:: ASSIGNMENT ::
The lines to copy are those in the records below that hold the word "another".

:: RECORDED INFORMATION ::
+--

/-- `TickCountsOnlyInAnOpenSession`: the limit disabled, one Tick further away, one Tick away (at a packet boundary, inside a
packet, after an abort), no open session. -/
theorem witness_tick :
    let s := fun limit count : Word => { openState with idleLimit := limit, idleCnt := count, pending := [.tick] }
    ((s 0#32 7#32).pending = .tick :: [] ∧ (s 0#32 7#32).session = .receiving ∧ (s 0#32 7#32).idleLimit = 0#32) ∧
    ((s 3#32 1#32).session = .receiving ∧ (s 3#32 1#32).idleCnt.toNat + 1 < (s 3#32 1#32).idleLimit.toNat) ∧
    ((s 3#32 2#32).idleLimit ≠ 0#32 ∧ (s 3#32 2#32).idleLimit.toNat ≤ (s 3#32 2#32).idleCnt.toNat + 1 ∧
      ((s 3#32 2#32).session = .receiving ∧ (s 3#32 2#32).field = .magic0) ∧
      { s 3#32 2#32 with field := .payload }.field ≠ .magic0 ∧ { s 3#32 2#32 with session := .aborted }.session = .aborted) ∧
    { s 3#32 1#32 with session := .idle }.session = .idle := by decide

/-- `TimeoutFiresAtTheLimitTick`: inside a packet, and after an abort. -/
theorem witness_timeout :
    let s := { openState with field := .size0, idleLimit := 3#32, pending := [.tick, .tick, .tick, .disconnect] }
    s.session = .receiving ∧ { s with session := .aborted }.session = .aborted ∧ s.idleCnt = 0#32 ∧ s.idleLimit ≠ 0#32 ∧
      s.pending = List.replicate s.idleLimit.toNat Event.tick ++ [.disconnect] := by decide

/-- `ZeroLimitNeverTimesOut`, with the counter about to saturate. -/
theorem witness_zeroLimit :
    let s := { openState with idleLimit := 0#32, idleCnt := 0xFFFFFFFE#32, pending := [.tick, .tick, .tick] }
    (s.session = .receiving ∨ s.session = .aborted) ∧ s.idleLimit = 0#32 ∧ s.pending = List.replicate (2 + 1) Event.tick ++ [] := by
  decide

/-- `DisconnectEndsAnOpenSession`: at a packet boundary, inside a packet, after an abort, with no open session. -/
theorem witness_disconnect :
    let s := { openState with pending := [.disconnect] }
    s.pending = .disconnect :: [] ∧ (s.session = .receiving ∧ s.field = .magic0) ∧
      { s with field := .payload }.field ≠ .magic0 ∧ { s with session := .aborted }.session = .aborted ∧
      { s with session := .emitting }.session = .emitting := by decide

/-- `FinalizeWithoutImage`: a fatal session, one with no part, one with no full row. -/
theorem witness_finalizeWithoutImage :
    finalizing.session = .finalizing ∧ finalizing.pending = .finalize :: [] ∧
      { finalizing with fatalKind := .overflow }.fatalKind = .overflow ∧
      (finalizing.fatalKind = .none ∧ { finalizing with partCnt := 0#32 }.partCnt = 0#32) ∧
      ({ finalizing with rowsAcc := 0#32 }.rowsAcc = 0#32 ∧ { finalizing with rowsAcc := 0#32 }.partCnt ≠ 0#32) := by decide

/-- A finished session with one part and another compressor than STORED. -/
def finalizingOther : State :=
  { finalizing with params := { Config.Params.recommended with deflate := .other 3 } }

/-- `FinalizeWithImageBeginsEmission`: one row, the largest height that fits with STORED (95_test_vectors.md L2.5); with another
compressor the length is free, and either this statement's bound or the next one's holds. -/
theorem witness_finalizeWithImage :
    finalizing.session = .finalizing ∧ finalizing.pending = .finalize :: [] ∧ finalizing.fatalKind = .none ∧
      finalizing.partCnt ≠ 0#32 ∧ finalizing.rowsAcc ≠ 0#32 ∧ finalizing.params.deflate = .stored ∧
      8 = (finalizing.rowsAcc.toNat + 7) / 8 * 8 ∧
      2 + 5 * ((161 * 8 + (finalizing.params.storedBlockMax.toNat - 1)) / finalizing.params.storedBlockMax.toNat) + 161 * 8 + 4
        ≤ 2147483647 ∧
      2 + 5 * ((161 * 13337384 + (65535 - 1)) / 65535) + 161 * 13337384 + 4 ≤ 2147483647 ∧
      finalizingOther.params.deflate ≠ .stored ∧
      (let n := (zlibStream finalizingOther.params (scanlines (compose finalizingOther.parts 8))).length
       n ≤ 2147483647 ∨ 2147483647 < n) :=
  ⟨rfl, rfl, rfl, by decide, by decide, rfl, rfl, by decide +kernel, by decide +kernel, by decide, le_or_gt _ _⟩
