-- ==== Sys2Proof/Word.lean ====
section
/-!
DEFINITION. The word types of the TV-4860 (R9: a word is 32 bits, memory is addressed in bytes).
-/
namespace Sys2Proof

/-- One byte of memory. -/
abbrev Byte := BitVec 8

/-- One 32-bit word (R9). -/
abbrev Word := BitVec 32

/-- A 64-bit value: a fence value, a seed (R9, R117). -/
abbrev Dword := BitVec 64

end Sys2Proof
end

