-- ==== Sys2Proof/Syntax.lean ====
section
/-!
DEFINITION. The commands of the TV-4860: one constructor per row of the spec's table of operations and
events. A command carries the operands that come from outside the part: which unit it happens at, the bytes or
words that arrive, a result the spec does not let the device compute (a shader's outputs: the engine's
instruction encoding is not published, R92), and when it happens. A time `t` is a count of the 64-bit
wake-oscillator counter (R85); a time `c` is a count of ACLK cycles.
-/
namespace Sys2Proof

/-- Physical engine index (R21). -/
abbrev Eng := Fin 64
/-- Hardware queue slot (R430). -/
abbrev Slot := Fin 64
/-- Queue number (R372). -/
abbrev Qid := Fin 4096
/-- Partition (R441). -/
abbrev Part := Fin 9
/-- Quad index (R21). -/
abbrev Quad := Fin 16
/-- Sector index (R21). -/
abbrev Sector := Fin 4
/-- Mailbox (R462). -/
abbrev Mb := Fin 8
/-- Display pipe (R519). -/
abbrev Pipe := Fin 4
/-- Capture unit (R506). -/
abbrev Cap := Fin 8
/-- CSI-2 virtual channel (R506). -/
abbrev Vc := Fin 4
/-- Memory controller (R303). -/
abbrev Mc := Fin 16
/-- Arbiter (R314). -/
abbrev Arb := Fin 20

/-- What a stored word's check code shows when it is read (R104, R105, R326, R327). -/
inductive Ecc
  /-- No error. -/
  | ok
  /-- A single-bit error, corrected. -/
  | corrected
  /-- An uncorrectable error. -/
  | uncorrectable
  deriving DecidableEq, Repr

/-- One burst of the memory fabric (R306): the requester's number (R311), the partition tag (15 for M, R309),
its class, the device address and length of its bytes, and the bytes of a write. `use` says what the reply
serves: 0 nothing further, 1 a load that bypasses the far-line cache, 2 a far-line write-back, 3 a store whose
acknowledgement a release waits for, 4 + k a far-line fill asked for after k acquires. -/
structure Burst where
  req : Nat
  tag : Nat
  rt : Bool
  write : Bool
  addr : Nat
  len : Nat
  data : List Byte
  use : Nat
  deriving DecidableEq, Repr

/-- A packet of the mesh (R24, R308): source and destination engine positions, its class, and a number that
names it. -/
structure MeshPkt where
  src : Eng
  dst : Eng
  rt : Bool
  id : Nat
  deriving DecidableEq, Repr

/-- The number formats (R125, R130). -/
inductive Fmt
  | e4m3 | e5m2 | fp16 | bf16 | f19 | fp32 | int4 | int8 | uint8 | int32
  deriving DecidableEq, Repr

/-- ROUND (R131). -/
inductive Rnd
  | nearestEven | towardZero | stochastic
  deriving DecidableEq, Repr


/-- What a pixel shader leaves for one pixel (R230): the samples it did not discard, its depth, and its colours,
four words for each attachment. -/
structure PxOut where
  keep : Nat
  depth : Word
  colors : List Word
  deriving DecidableEq, Repr

/-- Where a load puts its words: a scalar register, or elements of one vector register from one element on. -/
inductive LoadDst
  | scalar (g : Fin 32)
  | vector (v : Fin 128) (elem : Fin 512)
  deriving DecidableEq, Repr

/-- What a vector instruction computes for each work-item (R87, R94). The last eight are INT32 operations. -/
inductive VOp
  | move | fma | add | mul | min | max | cmpLt | cmpLe | cmpEq
  | rcp | rsqrt | exp2 | log2 | sin | cos
  | iadd | imul | iand | ior | ixor | ishl | ishr | icmpLt
  deriving DecidableEq, Repr

/-- Who waits for a read of host memory (R433): the far-line cache of an engine, a copy channel, a compression engine,
a front-end slot that fetches, or a fence wait of a slot. -/
inductive HostReq
  | engine (e : Eng)
  | copy (k : Fin 4)
  | compress (k : Sector)
  | slot (n : Slot)
  | fence (n : Slot)
  deriving DecidableEq, Repr

/-- Storage inside the device whose check bits found an uncorrectable error (R574). -/
inductive Inner
  | slot (n : Slot)
  | fence (k : Fin 48)
  | quad (q : Quad)
  | sram
  deriving DecidableEq, Repr

/-- How a completion of a host read ends (R433). -/
inductive HostCpl
  | data | unsupported | abort | poison
  deriving DecidableEq, Repr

+--

:: TASK SOLUTION ::
/-- A finished session with one part and another compressor than STORED. -/
/-- `FinalizeWithImageBeginsEmission`: one row, the largest height that fits with STORED (95_test_vectors.md L2.5); with another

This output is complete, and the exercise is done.